If the author was NOT disciplined (or does not yet know the value of commits that follow these principles) you will instead become more confused as you try to follow the flow of changes where one commit introduces a change, the next commit modifies that change, and a third removes the change entirely. In these cases you will be better off going back to just looking at the changes made at the branch level rather than looking at each commit individually.6
Small
Commits should be small. The definition of small can be somewhat hard to define, but generally a developer will know a big commit when he or she sees one. This comes back to the ultimate goal of making commits understandable by someone who is reviewing them. This review could be in a formal "code review" sense in the form of a pull request, or in a triage sense where someone is trying to find the source of a problem in the system by looking at the git log. Our brains can only hold so much in working memory at a time, and anything beyond it drastically reduces comprehension.
If you've ever been asked to review a pull request with 50 files changed, you have an idea of the difficulty of reviewing big commits.
Self-contained
Closely related to the above is the quality of being self-contained.
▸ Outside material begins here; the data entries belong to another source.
theorem waitReady_resetPulse {s : State} {j : Nat} (hwf : s.cfg.wf = true) (hidle : s.env.idleAt s.cfg j)
    (hj : j ≤ pollCount s.cfg s.cfg.initTimeoutUs) :
    waitReady (durationWord s.cfg.initTimeoutUs) (resetPulse s)
      = (.ok (BitVec.ofNat 32 (j * s.cfg.pollDelayUs)), (resetPulse s).polled (j + 1) (readyEvents s.cfg j)) := by
  obtain ⟨hpoll, hbound⟩ := Config.wf_wait_init hwf
  exact waitReady_idle (s := resetPulse s) hpoll hidle (by rw [hbound]; exact hj)

/-! ### The obligation -/

/-- Settles O30: each operation past its state check is a chain of commands, and a chain faults precisely
(`BusFaults.cons`); INIT's chain begins after the pulse and the ready wait. -/
theorem busFaultIsPrecise : Obligations.BusFaultIsPrecise := by
  intro s n hwf hfail u
  refine ⟨fun hst hn j hidle hj => ?_, fun hst hn => ?_, fun hst hn => ?_⟩
  · have hfault := initBody_busFaults (waitReady_resetPulse hwf hidle hj) n hfail hn
    simp only [exec, execInit, if_pos hst, hfault, pulsed_polled_busFaulted]
    rfl
  · simp only [exec, execUpdate, if_pos hst, updateBody_busFaults s n hfail hn]
    rfl
  · simp only [exec, execPowerOff, if_pos hst, powerOffBody_busFaults s n hfail hn]
    rfl

end Sys2Proof.Machine
end

section
/-! PROOFS of the family 42_busy_gate.md: what WAIT_READY answers, and that it writes nothing. Both statements are
about one end state: a wait, then the response (`respond_polled`). -/

namespace Sys2Proof.Machine

/-! ### The response after a wait -/

theorem respond_polled (s : State) (n : Nat) (es : List Event) (st : Status) (d : Word) :
    (s.polled n es).respond st d = { s with env := s.env.dropBusy n }.finished (es ++ [Event.rsp st d]) := by
  rw [respond_eq_finished]
  simp only [State.finished, State.polled, List.append_assoc]

/-! ### One equation per outcome -/

/-- 42_busy_gate.md R153, R155: the first idle sample lies within the bound. -/
theorem exec_waitReady_idle {s : State} {t : Word} {j : Nat} (hp : 1 ≤ s.cfg.pollDelayUs)
    (h : s.env.idleAt s.cfg j) (hj : j ≤ pollCount s.cfg t.toNat) :
    exec (.waitReady t) s = .next ({ s with env := s.env.dropBusy (j + 1) }.finished
      (readyEvents s.cfg j ++ [Event.rsp .ok (BitVec.ofNat 32 (j * s.cfg.pollDelayUs))])) := by
  simp only [exec, execWaitReady, waitReady_idle hp h hj, respond_polled]

/-- 42_busy_gate.md R153, R155: every sample within the bound is busy. -/
theorem exec_waitReady_busy {s : State} {t : Word} (hp : 1 ≤ s.cfg.pollDelayUs)
    (h : s.env.busyFor s.cfg (pollCount s.cfg t.toNat + 1)) :
    exec (.waitReady t) s
      = .next ({ s with env := s.env.dropBusy (pollCount s.cfg t.toNat + 1) }.finished
          (timeoutEvents s.cfg (pollCount s.cfg t.toNat) ++ [Event.rsp .timeout 0])) := by
  simp only [exec, execWaitReady, waitReady_busy hp h, respond_polled]

/-- 42_busy_gate.md R156: the one shape of every outcome, in every state. -/
theorem exec_waitReady_quiet (t : Word) (s : State) :
    ∃ n es, (∀ e ∈ es, e.isQuiet = true)
      ∧ exec (.waitReady t) s = .next ({ s with env := s.env.dropBusy n }.finished es) := by
  obtain ⟨n, es, st, d, hquiet, hexec⟩ := execWaitReady_cases t s
  refine ⟨n, es ++ [Event.rsp st d], ?_, hexec.trans (by rw [respond_polled])⟩
  simpa only [List.forall_mem_append, List.forall_mem_singleton] using ⟨hquiet, rfl⟩

theorem Event.isWrite_of_isQuiet {e : Event} (h : e.isQuiet = true) : e.isWrite = false := by
  cases e with
  | line l v => cases h
  | bus b => cases h
  | delay n => rfl
  | sample v => rfl
  | rsp st d => rfl

/-! ### The obligations -/

/-- Settles O22: a well-formed configuration polls with a positive delay, so the loop follows the panel's first idle
sample, or its absence, up to the bound. -/
theorem waitReadyFollowsTheGate : Obligations.WaitReadyFollowsTheGate := by
  intro s t hwf n
  obtain ⟨hpoll, -⟩ := Config.wf_wait_init hwf
  exact ⟨fun _ hidle hj => exec_waitReady_idle hpoll hidle hj, fun hbusy => exec_waitReady_busy hpoll hbusy⟩

/-- Settles O23: the events of a wait are quiet, and quiet events write no line and no byte. -/
theorem waitReadyWritesNothing : Obligations.WaitReadyWritesNothing := by
  intro s t
  obtain ⟨n, es, hquiet, hexec⟩ := exec_waitReady_quiet t s
  have hwrite : ∀ e ∈ es, e.isWrite = false := fun e he => Event.isWrite_of_isQuiet (hquiet e he)
  exact ⟨_, es, hexec, rfl, hwrite, panelBytes_quiet hquiet _ _, resetHistory_quiet hquiet,
    rfl, rfl, rfl, rfl, rfl, rfl, rfl, rfl, rfl, rfl⟩

end Sys2Proof.Machine
end

section
/-! PROOFS of the family 43_display_protocol.md: a protocol operation in a wrong state does nothing but answer
InvalidState. The rejection is one state (`rejectState_eq_finished`); its data is read as a number from the layout of
R165, field by field. -/

namespace Sys2Proof.Machine

/-! ### The data of an InvalidState response as a number -/

theorem toNat_append_eq_add {m n : Nat} (x : BitVec m) (y : BitVec n) :
    (x ++ y).toNat = 2 ^ n * x.toNat + y.toNat := by
  rw [BitVec.toNat_append, ← Nat.shiftLeft_add_eq_or_of_lt y.isLt, Nat.shiftLeft_eq, Nat.mul_comm]

/-- 30_encoding.md R85, 43_display_protocol.md R165: the three codes stand at bits 2:0, 6:4 and 10:8. -/
theorem invalidStateData_eq_ofNat (required current : PanelState) (reason : FaultReason) :
    invalidStateData required current reason
      = BitVec.ofNat 32 (required.code.toNat + 2 ^ 4 * current.code.toNat + 2 ^ 8 * reason.code.toNat) := by
  have hnum : (invalidStateData required current reason).toNat
      = required.code.toNat + 2 ^ 4 * current.code.toNat + 2 ^ 8 * reason.code.toNat := by
    simp only [invalidStateData, toNat_append_eq_add, BitVec.ofNat_eq_ofNat, BitVec.toNat_ofNat, Nat.zero_mod]
    omega
  rw [← hnum, BitVec.ofNat_toNat, BitVec.setWidth_eq]

/-! ### The rejection of each operation -/

theorem rejectState_eq_finished (required : PanelState) (s : State) :
    s.rejectState required
      = s.finished [Event.rsp .invalidState (invalidStateData required s.state s.faultReason)] :=
  respond_eq_finished _ _ _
A commit should not (baring undiscovered bugs) leave the system in a broken or otherwise inoperable state.
Note that this is not the same as the notion of being complete. A commit which introduces a new function that is never called is self contained, even though the feature that will eventually utilize that function is not complete. You (hopefully) should not break anything by adding a new function to a code base, in fact, it's even deployable!
This may feel counter-intuitive, but this quality helps to leave the code base in a deployable state at all times. When every commit is self contained, you can test your work in smaller chunks, and when you can do that, you can pinpoint the exact commit that introduced an issue. On top of that, if your commits are also small then the work of understanding why that commit broke things should leave you investigating a very small number of lines.
As you can see, this quality also entails that your change is testable and buildable. But what if you realize part way through development that a prior change (commit) did not behave the way you thought it would, or if you come to realize you could solve the problem in a more efficient way than you initially realized. How then would you create a commit that modifies your previous work AND follows these aforementioned qualities?
Opening Pandora's Box
Much like bottom posting and trimming in email7, the idea of editing your commit history seems to be so unused as to be nigh forgotten, even though it was a very commonly adopted practice early on in each of these technologies' histories.
In future articles of this git series, we will discuss editing git
commit history or rebasing
as well as when you should make use of
this feature and even more importantly, when you shouldn't use this
feature.
Sources
- Much of what is endorsed here comes from Drew DePonte in this article. His thoughts are themselves a reproduction of the Linux Kernel development standards. Linux in maintained by Linus, the creator of git, who created git to manage kernel development.
Footnotes:
But also like the atom, this isn't quite true. You can break commits apart just like you can break atoms apart into photons, electrons, neutrons, etc. However, much like splitting the atom, this is not a task undertaken lightly; some caution and experience is required if you don't want to end up destroying the universe. We will discuss how to do so in a later post when we get to rebases.
The imperative mood indicates a command to be followed. Pretend you're talking to a robot minion. If you wanted to give a command to your minion, you would phrase it, "Cache the api key lookup in the auth controller," not "I am caching the api key lookup," or "The api key lookup will be cached," "Can you cache the api key lookup?"
You should definitely fix that bug…just put it in a separate commit with a message that describes the bug fix.
Picture how you work out a complicated math problem one step at a time by transforming your initial problem into a state where you can ultimately solve it.
But you will perhaps gain a greater appreciation of well constructed commits.